Conformal Prediction from the Perspective of the Probability Integral Transform (PIT) [en/notes/cp_ot_foundations_en]

This note records my preliminary understanding of the relationship between Conformal Prediction (CP) and Optimal Transport (OT) in the paper (arXiv:2502.03609). The goal is not to reproduce all the proofs, but to connect the key intuitions.

1. Why Start from “Distributional Transformation”?

Many traditional explanations of CP begin with the algorithmic procedure: defining scores, computing quantiles, and constructing prediction sets. The paper takes a different entry point: it first asks how to transform a random variable into a uniform distribution, and then returns to CP.

The significance of this step is that:

  • CP is essentially comparing the relative position of a new sample score among historical scores;
  • mapping to a uniform distribution expresses this relative position in a more geometric and unified form.

2. What the Probability Integral Transform (PIT) Says

Let the random variable Z have CDF F. The classical result is:

F(Z) \sim \mathrm{Unif}(0,1).

That is, F(Z) is uniformly distributed on (0,1). Therefore,

\mathbb{P}(F(Z) \in [a,b]) = b-a.

Define the set

R_\alpha = \{z \in \mathbb{R}: F(z) \in [a,b]\}.

Then Z \in R_\alpha is equivalent to saying that F(Z) falls within the interval [a,b].

Intuitively, this rewrites a regional event in the original space as an interval event for a uniform random variable. As a result, coverage control can be converted into control over interval length, or equivalently over a threshold.

3. Returning to CP: Score Functions and Set-Valued Prediction

In CP, we usually have a score function

Z = S(X,Y),

where X is the input and Y is a candidate output. After fixing x, the prediction set can be written as

R_\alpha(x) = \{y: F\!\circ\! S(x,y) \in [a,b]\}.

This is essentially a set-valued function: different values of x correspond to different acceptable regions of y. This is precisely the core form of CP prediction sets.

4. The True F Is Unavailable in Practice: Using the Empirical Distribution F_n

The true distribution function is usually unknown, so we use the empirical distribution function

F_n(z)=\frac{1}{n}\sum_{i=1}^n \mathbf{1}\{Z_i \le z\}.

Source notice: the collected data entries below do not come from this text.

/-- The bytes of an instruction in the order they stand in memory (R160, R165, R163): opcode, then operand bytes, the low
byte of a 16-bit operand first. -/
def encode : Instr → List Byte
  | .nop => [0x00]
  | .ld_bc_nn nn => [0x01, nn.lo, nn.hi]
  | .ld_atBC_a => [0x02]
  | .inc_bc => [0x03]
  | .inc_b => [0x04]
  | .dec_b => [0x05]
  | .ld_b_n n => [0x06, n]
  | .rlca => [0x07]
  | .ld_atNN_sp nn => [0x08, nn.lo, nn.hi]
  | .add_hl_bc => [0x09]
  | .ld_a_atBC => [0x0A]
  | .dec_bc => [0x0B]
  | .inc_c => [0x0C]
  | .dec_c => [0x0D]
  | .ld_c_n n => [0x0E, n]
  | .rrca => [0x0F]
  | .stop z => [0x10, z]
  | .ld_de_nn nn => [0x11, nn.lo, nn.hi]
  | .ld_atDE_a => [0x12]
  | .inc_de => [0x13]
  | .inc_d => [0x14]
  | .dec_d => [0x15]
  | .ld_d_n n => [0x16, n]
  | .rla => [0x17]
  | .jr_e e => [0x18, e]
  | .add_hl_de => [0x19]
  | .ld_a_atDE => [0x1A]
  | .dec_de => [0x1B]
  | .inc_e => [0x1C]
  | .dec_e => [0x1D]
  | .ld_e_n n => [0x1E, n]
  | .rra => [0x1F]
  | .jr_nz_e e => [0x20, e]
  | .ld_hl_nn nn => [0x21, nn.lo, nn.hi]
  | .ld_atHLinc_a => [0x22]
  | .inc_hl => [0x23]
  | .inc_h => [0x24]
  | .dec_h => [0x25]
  | .ld_h_n n => [0x26, n]
  | .daa => [0x27]
  | .jr_z_e e => [0x28, e]
  | .add_hl_hl => [0x29]
  | .ld_a_atHLinc => [0x2A]
  | .dec_hl => [0x2B]
  | .inc_l => [0x2C]
  | .dec_l => [0x2D]
  | .ld_l_n n => [0x2E, n]
  | .cpl => [0x2F]
  | .jr_nc_e e => [0x30, e]
  | .ld_sp_nn nn => [0x31, nn.lo, nn.hi]
  | .ld_atHLdec_a => [0x32]
  | .inc_sp => [0x33]
  | .inc_atHL => [0x34]
  | .dec_atHL => [0x35]
  | .ld_atHL_n n => [0x36, n]
  | .scf => [0x37]
  | .jr_c_e e => [0x38, e]
  | .add_hl_sp => [0x39]
  | .ld_a_atHLdec => [0x3A]
  | .dec_sp => [0x3B]
  | .inc_a => [0x3C]
  | .dec_a => [0x3D]
  | .ld_a_n n => [0x3E, n]
  | .ccf => [0x3F]
  | .ld_b_b => [0x40]
  | .ld_b_c => [0x41]
  | .ld_b_d => [0x42]
  | .ld_b_e => [0x43]
  | .ld_b_h => [0x44]
  | .ld_b_l => [0x45]
  | .ld_b_atHL => [0x46]
  | .ld_b_a => [0x47]
  | .ld_c_b => [0x48]
  | .ld_c_c => [0x49]
  | .ld_c_d => [0x4A]
  | .ld_c_e => [0x4B]
  | .ld_c_h => [0x4C]
  | .ld_c_l => [0x4D]
  | .ld_c_atHL => [0x4E]
  | .ld_c_a => [0x4F]
  | .ld_d_b => [0x50]
  | .ld_d_c => [0x51]
  | .ld_d_d => [0x52]
  | .ld_d_e => [0x53]
  | .ld_d_h => [0x54]
  | .ld_d_l => [0x55]
  | .ld_d_atHL => [0x56]
  | .ld_d_a => [0x57]
  | .ld_e_b => [0x58]
  | .ld_e_c => [0x59]
  | .ld_e_d => [0x5A]
  | .ld_e_e => [0x5B]
  | .ld_e_h => [0x5C]
  | .ld_e_l => [0x5D]
  | .ld_e_atHL => [0x5E]
  | .ld_e_a => [0x5F]
  | .ld_h_b => [0x60]
  | .ld_h_c => [0x61]
  | .ld_h_d => [0x62]
  | .ld_h_e => [0x63]
  | .ld_h_h => [0x64]
  | .ld_h_l => [0x65]
  | .ld_h_atHL => [0x66]
  | .ld_h_a => [0x67]
  | .ld_l_b => [0x68]
  | .ld_l_c => [0x69]
  | .ld_l_d => [0x6A]
  | .ld_l_e => [0x6B]
  | .ld_l_h => [0x6C]
  | .ld_l_l => [0x6D]
  | .ld_l_atHL => [0x6E]
  | .ld_l_a => [0x6F]
  | .ld_atHL_b => [0x70]
  | .ld_atHL_c => [0x71]
  | .ld_atHL_d => [0x72]
  | .ld_atHL_e => [0x73]
  | .ld_atHL_h => [0x74]
  | .ld_atHL_l => [0x75]
  | .halt => [0x76]
  | .ld_atHL_a => [0x77]
  | .ld_a_b => [0x78]
  | .ld_a_c => [0x79]
  | .ld_a_d => [0x7A]
  | .ld_a_e => [0x7B]
  | .ld_a_h => [0x7C]
  | .ld_a_l => [0x7D]
  | .ld_a_atHL => [0x7E]
  | .ld_a_a => [0x7F]
  | .add_a_b => [0x80]
  | .add_a_c => [0x81]
  | .add_a_d => [0x82]
  | .add_a_e => [0x83]
  | .add_a_h => [0x84]
  | .add_a_l => [0x85]
  | .add_a_atHL => [0x86]
  | .add_a_a => [0x87]
  | .adc_a_b => [0x88]
  | .adc_a_c => [0x89]
  | .adc_a_d => [0x8A]
  | .adc_a_e => [0x8B]
  | .adc_a_h => [0x8C]
  | .adc_a_l => [0x8D]
  | .adc_a_atHL => [0x8E]
  | .adc_a_a => [0x8F]
  | .sub_b => [0x90]
  | .sub_c => [0x91]
  | .sub_d => [0x92]
  | .sub_e => [0x93]
  | .sub_h => [0x94]
  | .sub_l => [0x95]
  | .sub_atHL => [0x96]
  | .sub_a => [0x97]
  | .sbc_a_b => [0x98]
  | .sbc_a_c => [0x99]
  | .sbc_a_d => [0x9A]
  | .sbc_a_e => [0x9B]
  | .sbc_a_h => [0x9C]
  | .sbc_a_l => [0x9D]
  | .sbc_a_atHL => [0x9E]
  | .sbc_a_a => [0x9F]
  | .and_b => [0xA0]
  | .and_c => [0xA1]
  | .and_d => [0xA2]
  | .and_e => [0xA3]
  | .and_h => [0xA4]
  | .and_l => [0xA5]
  | .and_atHL => [0xA6]
  | .and_a => [0xA7]
  | .xor_b => [0xA8]
  | .xor_c => [0xA9]
  | .xor_d => [0xAA]
  | .xor_e => [0xAB]
  | .xor_h => [0xAC]
  | .xor_l => [0xAD]
  | .xor_atHL => [0xAE]
  | .xor_a => [0xAF]
  | .or_b => [0xB0]
  | .or_c => [0xB1]
  | .or_d => [0xB2]
  | .or_e => [0xB3]
  | .or_h => [0xB4]
  | .or_l => [0xB5]
  | .or_atHL => [0xB6]
  | .or_a => [0xB7]
  | .cp_b => [0xB8]
  | .cp_c => [0xB9]
  | .cp_d => [0xBA]
  | .cp_e => [0xBB]
  | .cp_h => [0xBC]
  | .cp_l => [0xBD]
  | .cp_atHL => [0xBE]
  | .cp_a => [0xBF]
  | .ret_nz => [0xC0]
  | .pop_bc => [0xC1]
  | .jp_nz_nn nn => [0xC2, nn.lo, nn.hi]
  | .jp_nn nn => [0xC3, nn.lo, nn.hi]
  | .call_nz_nn nn => [0xC4, nn.lo, nn.hi]
  | .push_bc => [0xC5]
  | .add_a_n n => [0xC6, n]
  | .rst_00 => [0xC7]
  | .ret_z => [0xC8]
  | .ret => [0xC9]
  | .jp_z_nn nn => [0xCA, nn.lo, nn.hi]
  | .prefix_cb op2 => [0xCB, op2]
  | .call_z_nn nn => [0xCC, nn.lo, nn.hi]
  | .call_nn nn => [0xCD, nn.lo, nn.hi]
  | .adc_a_n n => [0xCE, n]
  | .rst_08 => [0xCF]
  | .ret_nc => [0xD0]
  | .pop_de => [0xD1]
  | .jp_nc_nn nn => [0xD2, nn.lo, nn.hi]
  | .illegal_d3 => [0xD3]
  | .call_nc_nn nn => [0xD4, nn.lo, nn.hi]
  | .push_de => [0xD5]
  | .sub_n n => [0xD6, n]
  | .rst_10 => [0xD7]
  | .ret_c => [0xD8]
  | .reti => [0xD9]
  | .jp_c_nn nn => [0xDA, nn.lo, nn.hi]
  | .illegal_db => [0xDB]
  | .call_c_nn nn => [0xDC, nn.lo, nn.hi]
  | .illegal_dd => [0xDD]
  | .sbc_a_n n => [0xDE, n]
  | .rst_18 => [0xDF]
  | .ldh_atN_a n => [0xE0, n]
  | .pop_hl => [0xE1]
  | .ld_atC_a => [0xE2]
  | .illegal_e3 => [0xE3]
  | .illegal_e4 => [0xE4]
  | .push_hl => [0xE5]
  | .and_n n => [0xE6, n]
  | .rst_20 => [0xE7]
  | .add_sp_e e => [0xE8, e]
  | .jp_hl => [0xE9]
  | .ld_atNN_a nn => [0xEA, nn.lo, nn.hi]
  | .illegal_eb => [0xEB]
  | .illegal_ec => [0xEC]
  | .illegal_ed => [0xED]
  | .xor_n n => [0xEE, n]
  | .rst_28 => [0xEF]
  | .ldh_a_atN n => [0xF0, n]
  | .pop_af => [0xF1]
  | .ld_a_atC => [0xF2]
  | .di => [0xF3]
  | .illegal_f4 => [0xF4]
  | .push_af => [0xF5]
  | .or_n n => [0xF6, n]
  | .rst_30 => [0xF7]
  | .ld_hl_spe e => [0xF8, e]
  | .ld_sp_hl => [0xF9]
  | .ld_a_atNN nn => [0xFA, nn.lo, nn.hi]
  | .ei => [0xFB]
  | .illegal_fc => [0xFC]
  | .illegal_fd => [0xFD]
  | .cp_n n => [0xFE, n]
  | .rst_38 => [0xFF]
  | .rlc_r r => [0xCB, cbByte 0 0 r.code]
  | .rlc_atHL => [0xCB, cbByte 0 0 6]
  | .rrc_r r => [0xCB, cbByte 0 1 r.code]
  | .rrc_atHL => [0xCB, cbByte 0 1 6]
  | .rl_r r => [0xCB, cbByte 0 2 r.code]
  | .rl_atHL => [0xCB, cbByte 0 2 6]
  | .rr_r r => [0xCB, cbByte 0 3 r.code]
  | .rr_atHL => [0xCB, cbByte 0 3 6]
  | .sla_r r => [0xCB, cbByte 0 4 r.code]
  | .sla_atHL => [0xCB, cbByte 0 4 6]
  | .sra_r r => [0xCB, cbByte 0 5 r.code]
  | .sra_atHL => [0xCB, cbByte 0 5 6]
  | .swap_r r => [0xCB, cbByte 0 6 r.code]
  | .swap_atHL => [0xCB, cbByte 0 6 6]
  | .srl_r r => [0xCB, cbByte 0 7 r.code]
  | .srl_atHL => [0xCB, cbByte 0 7 6]
  | .bit_r n r => [0xCB, cbByte 1 n.val r.code]
  | .bit_atHL n => [0xCB, cbByte 1 n.val 6]
  | .res_r n r => [0xCB, cbByte 2 n.val r.code]
  | .res_atHL n => [0xCB, cbByte 2 n.val 6]
  | .set_r n r => [0xCB, cbByte 3 n.val r.code]
  | .set_atHL n => [0xCB, cbByte 3 n.val 6]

For a new score Z, F_n(Z) can be interpreted as the proportion of samples whose scores are no larger than it; in other words, it gives a rank or quantile perspective.

This step is essentially consistent with the standard explanation of CP: it relies on exchangeability to guarantee finite-sample coverage.

5. My Current Intuition About the Paper’s Contribution

My understanding is that the paper generalizes, or replaces, the PIT-based step of mapping through F with the geometric perspective of an OT map T.

In one sentence:

  • Traditional formulation: use F to push a random variable into uniform coordinates, then perform threshold comparison;
  • Paper’s formulation: use an OT map T to push a distribution to a target reference distribution, which can be understood as a more general “uniformized” or “standardized” space, and then perform comparison in that space.

This makes it easier to connect CP coverage control with geometric structure, transport costs, and the “shape” of high-dimensional spaces.

6. Remarks

This is a conceptual-level note. Its main focus is to connect the intuition among PIT \leftrightarrow empirical distributions \leftrightarrow the ranking mechanism in CP \leftrightarrow the OT perspective.

If I continue reading, I will add two parts:

  1. the precise construction conditions and computability of the OT map T in the paper;
  2. a one-to-one correspondence with classical split conformal prediction in terms of implementation and sources of error.